• _DATA FOR THE TASK_

:::::

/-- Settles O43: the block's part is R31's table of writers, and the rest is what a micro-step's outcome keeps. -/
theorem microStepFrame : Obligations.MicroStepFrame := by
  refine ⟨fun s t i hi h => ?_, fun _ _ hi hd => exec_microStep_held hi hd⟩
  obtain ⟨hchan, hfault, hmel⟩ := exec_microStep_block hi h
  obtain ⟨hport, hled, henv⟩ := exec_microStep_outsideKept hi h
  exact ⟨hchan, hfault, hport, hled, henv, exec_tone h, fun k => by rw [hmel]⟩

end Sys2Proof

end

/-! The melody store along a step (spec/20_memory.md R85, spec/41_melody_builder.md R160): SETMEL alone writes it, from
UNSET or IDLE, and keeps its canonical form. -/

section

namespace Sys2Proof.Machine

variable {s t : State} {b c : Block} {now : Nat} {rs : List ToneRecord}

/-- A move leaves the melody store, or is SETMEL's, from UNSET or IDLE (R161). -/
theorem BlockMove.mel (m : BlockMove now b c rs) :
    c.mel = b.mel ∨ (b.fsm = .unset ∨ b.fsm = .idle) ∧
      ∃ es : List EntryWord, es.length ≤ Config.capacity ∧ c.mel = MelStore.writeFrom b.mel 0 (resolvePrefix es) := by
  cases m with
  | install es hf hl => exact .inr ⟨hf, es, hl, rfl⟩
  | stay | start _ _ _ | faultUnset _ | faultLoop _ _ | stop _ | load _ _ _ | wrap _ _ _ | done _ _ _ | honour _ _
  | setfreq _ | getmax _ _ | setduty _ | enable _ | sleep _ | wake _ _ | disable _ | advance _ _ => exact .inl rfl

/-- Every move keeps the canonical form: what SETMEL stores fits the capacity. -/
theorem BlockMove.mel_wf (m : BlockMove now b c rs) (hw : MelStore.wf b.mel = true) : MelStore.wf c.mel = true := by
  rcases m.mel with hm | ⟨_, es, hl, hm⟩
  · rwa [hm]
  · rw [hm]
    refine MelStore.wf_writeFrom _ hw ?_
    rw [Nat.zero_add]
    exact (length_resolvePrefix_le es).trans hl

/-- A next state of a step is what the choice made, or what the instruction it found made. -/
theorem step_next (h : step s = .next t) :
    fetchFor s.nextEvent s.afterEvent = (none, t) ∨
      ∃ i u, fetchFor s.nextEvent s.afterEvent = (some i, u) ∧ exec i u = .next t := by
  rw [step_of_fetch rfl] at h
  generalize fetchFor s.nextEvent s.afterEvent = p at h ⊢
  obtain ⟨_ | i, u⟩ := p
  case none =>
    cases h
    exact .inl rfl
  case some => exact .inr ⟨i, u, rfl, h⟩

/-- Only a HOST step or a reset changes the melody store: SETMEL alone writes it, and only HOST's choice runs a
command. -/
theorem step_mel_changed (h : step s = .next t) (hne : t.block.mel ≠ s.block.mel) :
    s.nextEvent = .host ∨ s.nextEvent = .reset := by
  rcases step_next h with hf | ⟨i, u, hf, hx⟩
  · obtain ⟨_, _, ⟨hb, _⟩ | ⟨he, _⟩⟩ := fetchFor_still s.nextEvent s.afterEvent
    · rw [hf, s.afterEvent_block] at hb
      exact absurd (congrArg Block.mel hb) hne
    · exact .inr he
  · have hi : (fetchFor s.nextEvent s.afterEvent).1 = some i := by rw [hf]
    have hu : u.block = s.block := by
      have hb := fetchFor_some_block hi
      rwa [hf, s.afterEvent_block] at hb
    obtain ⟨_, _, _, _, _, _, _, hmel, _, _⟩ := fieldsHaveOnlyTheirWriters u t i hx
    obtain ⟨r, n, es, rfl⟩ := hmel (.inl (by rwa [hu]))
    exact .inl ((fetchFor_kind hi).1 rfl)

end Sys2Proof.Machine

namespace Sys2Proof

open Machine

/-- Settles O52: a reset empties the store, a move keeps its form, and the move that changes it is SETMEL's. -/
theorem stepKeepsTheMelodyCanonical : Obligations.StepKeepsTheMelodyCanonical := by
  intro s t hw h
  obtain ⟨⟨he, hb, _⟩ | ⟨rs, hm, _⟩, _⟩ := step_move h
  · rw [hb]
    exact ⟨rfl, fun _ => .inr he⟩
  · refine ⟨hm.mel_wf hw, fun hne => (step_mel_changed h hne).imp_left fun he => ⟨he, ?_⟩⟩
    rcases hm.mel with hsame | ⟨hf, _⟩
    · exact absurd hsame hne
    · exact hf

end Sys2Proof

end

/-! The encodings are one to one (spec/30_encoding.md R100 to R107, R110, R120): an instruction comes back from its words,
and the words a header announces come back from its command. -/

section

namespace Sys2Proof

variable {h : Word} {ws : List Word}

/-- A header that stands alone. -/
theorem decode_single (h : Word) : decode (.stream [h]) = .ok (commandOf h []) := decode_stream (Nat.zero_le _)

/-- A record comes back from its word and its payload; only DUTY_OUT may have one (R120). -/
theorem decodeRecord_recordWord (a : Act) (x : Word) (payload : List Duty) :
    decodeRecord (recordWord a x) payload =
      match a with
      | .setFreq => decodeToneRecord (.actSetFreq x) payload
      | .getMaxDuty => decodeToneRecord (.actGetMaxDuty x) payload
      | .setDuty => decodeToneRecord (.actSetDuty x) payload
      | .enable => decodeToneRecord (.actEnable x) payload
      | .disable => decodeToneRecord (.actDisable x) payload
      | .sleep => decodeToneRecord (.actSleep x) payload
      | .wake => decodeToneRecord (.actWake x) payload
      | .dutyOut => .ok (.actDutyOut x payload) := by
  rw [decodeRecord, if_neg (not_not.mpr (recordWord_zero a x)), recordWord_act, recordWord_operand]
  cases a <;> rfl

:::::

• _EXERCISE AIM_
For this exercise, retype the complete listing exactly.

• _TASK ANSWER_
/-- Settles O43: the block's part is R31's table of writers, and the rest is what a micro-step's outcome keeps. -/
theorem microStepFrame : Obligations.MicroStepFrame := by
  refine ⟨fun s t i hi h => ?_, fun _ _ hi hd => exec_microStep_held hi hd⟩
  obtain ⟨hchan, hfault, hmel⟩ := exec_microStep_block hi h
  obtain ⟨hport, hled, henv⟩ := exec_microStep_outsideKept hi h
  exact ⟨hchan, hfault, hport, hled, henv, exec_tone h, fun k => by rw [hmel]⟩

end Sys2Proof

end

/-! The melody store along a step (spec/20_memory.md R85, spec/41_melody_builder.md R160): SETMEL alone writes it, from
UNSET or IDLE, and keeps its canonical form. -/

section

namespace Sys2Proof.Machine

variable {s t : State} {b c : Block} {now : Nat} {rs : List ToneRecord}

/-- A move leaves the melody store, or is SETMEL's, from UNSET or IDLE (R161). -/
theorem BlockMove.mel (m : BlockMove now b c rs) :
    c.mel = b.mel ∨ (b.fsm = .unset ∨ b.fsm = .idle) ∧
      ∃ es : List EntryWord, es.length ≤ Config.capacity ∧ c.mel = MelStore.writeFrom b.mel 0 (resolvePrefix es) := by
  cases m with
  | install es hf hl => exact .inr ⟨hf, es, hl, rfl⟩
  | stay | start _ _ _ | faultUnset _ | faultLoop _ _ | stop _ | load _ _ _ | wrap _ _ _ | done _ _ _ | honour _ _
  | setfreq _ | getmax _ _ | setduty _ | enable _ | sleep _ | wake _ _ | disable _ | advance _ _ => exact .inl rfl

/-- Every move keeps the canonical form: what SETMEL stores fits the capacity. -/
theorem BlockMove.mel_wf (m : BlockMove now b c rs) (hw : MelStore.wf b.mel = true) : MelStore.wf c.mel = true := by
  rcases m.mel with hm | ⟨_, es, hl, hm⟩
  · rwa [hm]
  · rw [hm]
    refine MelStore.wf_writeFrom _ hw ?_
    rw [Nat.zero_add]
    exact (length_resolvePrefix_le es).trans hl

/-- A next state of a step is what the choice made, or what the instruction it found made. -/
theorem step_next (h : step s = .next t) :
    fetchFor s.nextEvent s.afterEvent = (none, t) ∨
      ∃ i u, fetchFor s.nextEvent s.afterEvent = (some i, u) ∧ exec i u = .next t := by
  rw [step_of_fetch rfl] at h
  generalize fetchFor s.nextEvent s.afterEvent = p at h ⊢
  obtain ⟨_ | i, u⟩ := p
  case none =>
    cases h
    exact .inl rfl
  case some => exact .inr ⟨i, u, rfl, h⟩

/-- Only a HOST step or a reset changes the melody store: SETMEL alone writes it, and only HOST's choice runs a
command. -/
theorem step_mel_changed (h : step s = .next t) (hne : t.block.mel ≠ s.block.mel) :
    s.nextEvent = .host ∨ s.nextEvent = .reset := by
  rcases step_next h with hf | ⟨i, u, hf, hx⟩
  · obtain ⟨_, _, ⟨hb, _⟩ | ⟨he, _⟩⟩ := fetchFor_still s.nextEvent s.afterEvent
    · rw [hf, s.afterEvent_block] at hb
      exact absurd (congrArg Block.mel hb) hne
    · exact .inr he
  · have hi : (fetchFor s.nextEvent s.afterEvent).1 = some i := by rw [hf]
    have hu : u.block = s.block := by
      have hb := fetchFor_some_block hi
      rwa [hf, s.afterEvent_block] at hb
    obtain ⟨_, _, _, _, _, _, _, hmel, _, _⟩ := fieldsHaveOnlyTheirWriters u t i hx
    obtain ⟨r, n, es, rfl⟩ := hmel (.inl (by rwa [hu]))
    exact .inl ((fetchFor_kind hi).1 rfl)

end Sys2Proof.Machine

namespace Sys2Proof

open Machine

/-- Settles O52: a reset empties the store, a move keeps its form, and the move that changes it is SETMEL's. -/
theorem stepKeepsTheMelodyCanonical : Obligations.StepKeepsTheMelodyCanonical := by
  intro s t hw h
  obtain ⟨⟨he, hb, _⟩ | ⟨rs, hm, _⟩, _⟩ := step_move h
  · rw [hb]
    exact ⟨rfl, fun _ => .inr he⟩
  · refine ⟨hm.mel_wf hw, fun hne => (step_mel_changed h hne).imp_left fun he => ⟨he, ?_⟩⟩
    rcases hm.mel with hsame | ⟨hf, _⟩
    · exact absurd hsame hne
    · exact hf

end Sys2Proof

end

/-! The encodings are one to one (spec/30_encoding.md R100 to R107, R110, R120): an instruction comes back from its words,
and the words a header announces come back from its command. -/

section

namespace Sys2Proof

variable {h : Word} {ws : List Word}

/-- A header that stands alone. -/
theorem decode_single (h : Word) : decode (.stream [h]) = .ok (commandOf h []) := decode_stream (Nat.zero_le _)

/-- A record comes back from its word and its payload; only DUTY_OUT may have one (R120). -/
theorem decodeRecord_recordWord (a : Act) (x : Word) (payload : List Duty) :
    decodeRecord (recordWord a x) payload =
      match a with
      | .setFreq => decodeToneRecord (.actSetFreq x) payload
      | .getMaxDuty => decodeToneRecord (.actGetMaxDuty x) payload
      | .setDuty => decodeToneRecord (.actSetDuty x) payload
      | .enable => decodeToneRecord (.actEnable x) payload
      | .disable => decodeToneRecord (.actDisable x) payload
      | .sleep => decodeToneRecord (.actSleep x) payload
      | .wake => decodeToneRecord (.actWake x) payload
      | .dutyOut => .ok (.actDutyOut x payload) := by
  rw [decodeRecord, if_neg (not_not.mpr (recordWord_zero a x)), recordWord_act, recordWord_operand]
  cases a <;> rfl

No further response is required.